Thank you! The last lines were super helpful in determining the page breaks. All but one were at the end or start of a page, so they were easy to miss. Here is the completed table:
Interesting to note, that this book has only about 4k unique words (super low), but floflo is showing me only 62.5% known. Almost all 5k-6k books are mostly over 70%. Maybe there’s a lot to trash, though, I don’t know. Going through the list there seems to be quite a bit of words that are easy to guess.
Oh, how I wish I were far enough along in my Japanese to join you all with this. Reading the English translation earlier this year was a wonderful experience for me. Enjoy.
Thanks all for your votes! I’ve decided to follow the 11-week-schedule and I’ve updated the OP accordingly. I also added a link to FloFlo for those who are interested in checking out the vocab up-front (thanks @morteasd for the reminder!).
Also, I discovered that there are (at least?) two different Bookwalker editions out there (one with some footnotes, the other one without) - I’ve added the links to both of them to the OP just in case. The reading percentages are taken from the version without footnotes, though, so they might slightly differ for the other one.
The last question remains: When do we want to start reading this book? I’d like to discuss this in the book club thread, so please go there to vote for the start date.

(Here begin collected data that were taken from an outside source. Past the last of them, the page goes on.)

/-- R490: the limits of a temperature sensor. -/
def Trial.sensor (t : Trial) (i : Nat) : Option Reject :=
  let w := t.m.rd (Reg.PWR_TS_CFG_W0 i)
  let tder := signed 16 (w.bits 31 16)
  let tmax := signed 16 (w.bits 15 0)
  let trip := signed 16 (t.m.fld (Reg.PWR_TS_CFG_W1 i) 31 16)
  t.reg 9 (Reg.PWR_TS_CFG_W0 i) (tmax == 0x7FFF || (decide (tder < tmax) && decide (tmax ≤ trip) && decide (tmax ≤ 1900)))

/-- PWR, LANE and DMA (R328, R343, R371, R482, R490). -/
def Trial.powerLanes (t : Trial) : List (Option Reject) :=
  let m := t.m
  [t.range Reg.PWR_SCHED 31 16 1 65535, t.range Reg.PWR_MODECFG 15 0 1 65535] ++
  m.image.slots.map (fun e => t.reg 9 (Reg.PWR_SCOST e.slot)
    (!(e.type == .bldc || e.type == .pump) || decide (m.fld (Reg.PWR_SCOST e.slot) 15 0 ≤ m.fld Reg.PWR_SCHED 31 16))) ++
  (List.range 20).map t.sensor ++ [t.range Reg.LANE_CFG 4 0 2 16] ++
  m.image.slots.map (fun e =>
    let a := Reg.LANE_HOLDLIM (e.slot / 4)
    let j := e.slot % 4
    t.reg 9 a (within 4 (m.fld a (8 * j + 7) (8 * j)) (if e.type == .pfc3 || e.type == .dab then 8 else 32))) ++
  [0, 1].flatMap (fun l => [t.range (Reg.LANE_L_FWREG l) 15 0 0 1024, t.range (Reg.LANE_L_CODE l) 15 0 0 8192]) ++
  [t.reg 9 Reg.DMA_MEMCFG (decide (m.fld Reg.DMA_MEMCFG 15 8 + m.fld Reg.DMA_MEMCFG 7 0 ≤ 64))]

/-- NET (R394). -/
def Trial.ports (t : Trial) : List (Option Reject) :=
  let m := t.m
  ([3, 4, 5, 6].filter fun p => m.bit (Reg.NET_P_CFG p) 31).flatMap (fun p =>
    [t.range (Reg.NET_P_CFG p) 27 24 0 3, t.range (Reg.NET_P_CFG p) 23 20 0 3]) ++
  ((List.range 64).filter fun f => m.bit (Reg.NET_FLOW_W0 f) 31).flatMap fun f =>
    [t.range (Reg.NET_FLOW_W0 f) 25 23 0 6,
      t.reg 9 (Reg.NET_FLOW_W1 f) (decide (m.flowPort f < 3) || decide (m.fld (Reg.NET_FLOW_W1 f) 30 29 ≤ 2))]

/-- SAFE (R397, R403, R406, R408, R431). -/
def Trial.safety (t : Trial) : List (Option Reject) :=
  let m := t.m
  let tp (v : Nat) := decide (v < 8) || v == 15
  [t.range Reg.SAFE_CFG 31 24 25 200, t.range Reg.SAFE_CFG 23 16 10 100, t.range Reg.SAFE_CFG 15 0 10 1000] ++
  ((List.range 16).filter fun i => m.fld (Reg.SAFE_IN_CFG i) 31 30 != 0).flatMap (fun i =>
    let a := Reg.SAFE_IN_CFG i
    [t.reg 9 a (tp (m.fld a 29 26) && tp (m.fld a 25 22)), t.range a 21 12 50 1000, t.range a 11 0 10 4000]) ++
  (List.range 16).map (fun f => t.range (Reg.SAFE_FN_CFG_W0 f) 31 28 0 6) ++
  ((List.range 16).filter m.fnOn).flatMap fun f =>
    let w := m.fn0 f
    [t.reg 9 (Reg.SAFE_FN_CFG_W0 f) (w.bits 27 26 != 3),
      t.reg 9 (Reg.SAFE_FN_CFG_W1 f) (w.bits 27 26 != 1 || within 10 (m.fld (Reg.SAFE_FN_CFG_W1 f) 15 0) 30000),
      t.reg 9 (Reg.SAFE_FN_CFG_W2 f) (w.bits 31 28 != 3 || within 1 (m.fld (Reg.SAFE_FN_CFG_W2 f) 19 8) 500)]

/-- R206: a CHOPPER slot's list begins with an accumulator. -/
def Trial.chopperLists (t : Trial) : List (Option Reject) :=
  let so := le (t.pay 1) 8 4
  t.m.image.slots.mapIdx fun i e => need (e.type != .chopper || match e.accs.head? with
    | some a => decide (a < 0x8000)
    | none => false) (t.item 9 1 i (so + 16 * i))

/-- Rule 9. -/
def Trial.values (t : Trial) : Option Reject :=
  firstOf ([t.entries] ++ t.tickAcq ++ t.position ++ t.lawMod ++ t.field ++ t.gates ++ t.converter ++ t.charger ++ t.actuators ++
    t.powerLanes ++ t.ports ++ t.safety ++ t.chopperLists)

/-! ### Rules 10 and 11: sequences and the law -/

/-- Rule 10: R74, R75, R78, and no accumulator fed by two sequences. -/
def Trial.sequences (t : Trial) : Option Reject :=
  let m := t.m
  let on := (List.range 15).filter m.seqOn
  let feeds (q : Nat) : List Nat := ((m.seqWords q).filter fun w => w.bit 16).map fun w => w.bits 15 8
  firstOf (on.flatMap (fun q =>
    let trig := m.rd (Reg.ACQ_SEQ_TRIG q)
    [t.reg 10 (Reg.ACQ_SEQ_TRIG q) ((groupsOf (m.seqWords q)).all fun g => distinct g.convs),
      t.reg 10 (Reg.ACQ_SEQ_TRIG q) (decide ((m.seqOffset q).natAbs < m.period)),
      t.reg 10 (Reg.ACQ_SEQ_TRIG q) (trig.bits 31 28 == 4 || m.hasSlot (trig.bits 27 24)),
      t.reg 10 (Reg.ACQ_SEQ_TRIG q) ((on.filter (· < q)).all fun p => (feeds q).all fun a => !(feeds p).contains a)]) ++
    [need m.sequencesFit (t.item 10 2 0xFFFF 0)])

/-- R117: a topology word; `first` on the first section of a cascade. -/
def topologyOk (w : Word) (first : Bool) : Bool :=
  !(first && w.bit 31) && w.bits 18 17 != 3 && (w.bits 16 11 == 0 || decide (32 ≤ w.bits 16 11)) && !w.bit 0

/-- R225: a section reads one of S16 to S23: as INA unless PA replaces it, as INB where MIX takes B, as LSIG where LIM names it. -/
def readsSetpoint (w : Word) : Bool :=
  let sp (j : Nat) : Bool := within 16 j 23
  (!w.bit 31 && sp (w.bits 30 25)) || (w.bits 18 17 != 0 && sp (w.bits 24 19)) || (w.bits 10 9 != 0 && sp (w.bits 8 3))

/-- Rule 11. -/
def Trial.law (t : Trial) : Option Reject :=
  let d := t.pay 4
  let n := le d 0 4
  let banks := d.getD 4 0
  let cs := t.m.image.slots.map fun e => t.cascade e.slot
  let top := (cs.filter fun c => c.1 != c.2).map (·.2)
  let size := 16 + pad16 (4 * n) + 32 * n * banks
  let words := (chunks n 4 (d.drop 16)).map fun w => BitVec.ofNat 32 (ofLeBytes w)
  let recs := chunks (n * banks) 32 (d.drop (16 + pad16 (4 * n)))
  let zero (r : List Nat) := r.all (· == 0)
  let inCascade (i : Nat) := cs.any fun c => decide (c.1 ≤ i) && decide (i < c.2)
  let buck := (t.m.image.slots.filter (·.type == .buckn)).map fun e => t.cascade e.slot
  let inBuck (i : Nat) := buck.any fun c => decide (c.1 ≤ i) && decide (i < c.2)
  match firstOf [need (within 1 banks 2 && decide (n ≤ 6144) && decide (size ≤ d.length)) (t.item 11 4 0 0),
    need (n == top.foldl max 0) (t.item 11 4 0 0)] with
  | some r => some r
  | none => firstOf (words.mapIdx fun i w => need
      (if inCascade i then topologyOk w (cs.any fun c => c.1 == i && c.1 != c.2) && !(inBuck i && readsSetpoint w)
       else w == 0#32 && (List.range banks).all fun b => zero (nth recs (b * n + i)))
      (t.item 11 4 i (16 + 4 * i)))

I have entirely too many ambitions to keep on top of and the description of this book didn’t grab me, but I’m curious how people are finding it so far?
I like the writing style. It’s much heavier than the light novels I am reading regularly. It makes me truly feel like I’m reading literature.
The setting is interesting, in an historical sense. It’s not a time period I am familiar with.
The main character though. Hm.
Overall, I’d say it’s not something that I would read on my own, but I don’t mind following along the schedule.
@Aislin Sorry, nobody got back to you yet! The book was published in the 1930’s (as you might know already) and I’d say that it is set around that time, as they already have trains, cars, telegraph, electric light etc. So it’s not a medieval story or something.
I was wondering if it isn’t a nostalgia callback (from the author’s perspective) to something like late 1800s, especially considering the rural and isolated setting.
But judging from your answer, it seems like there isn’t any specific timestamp to tell.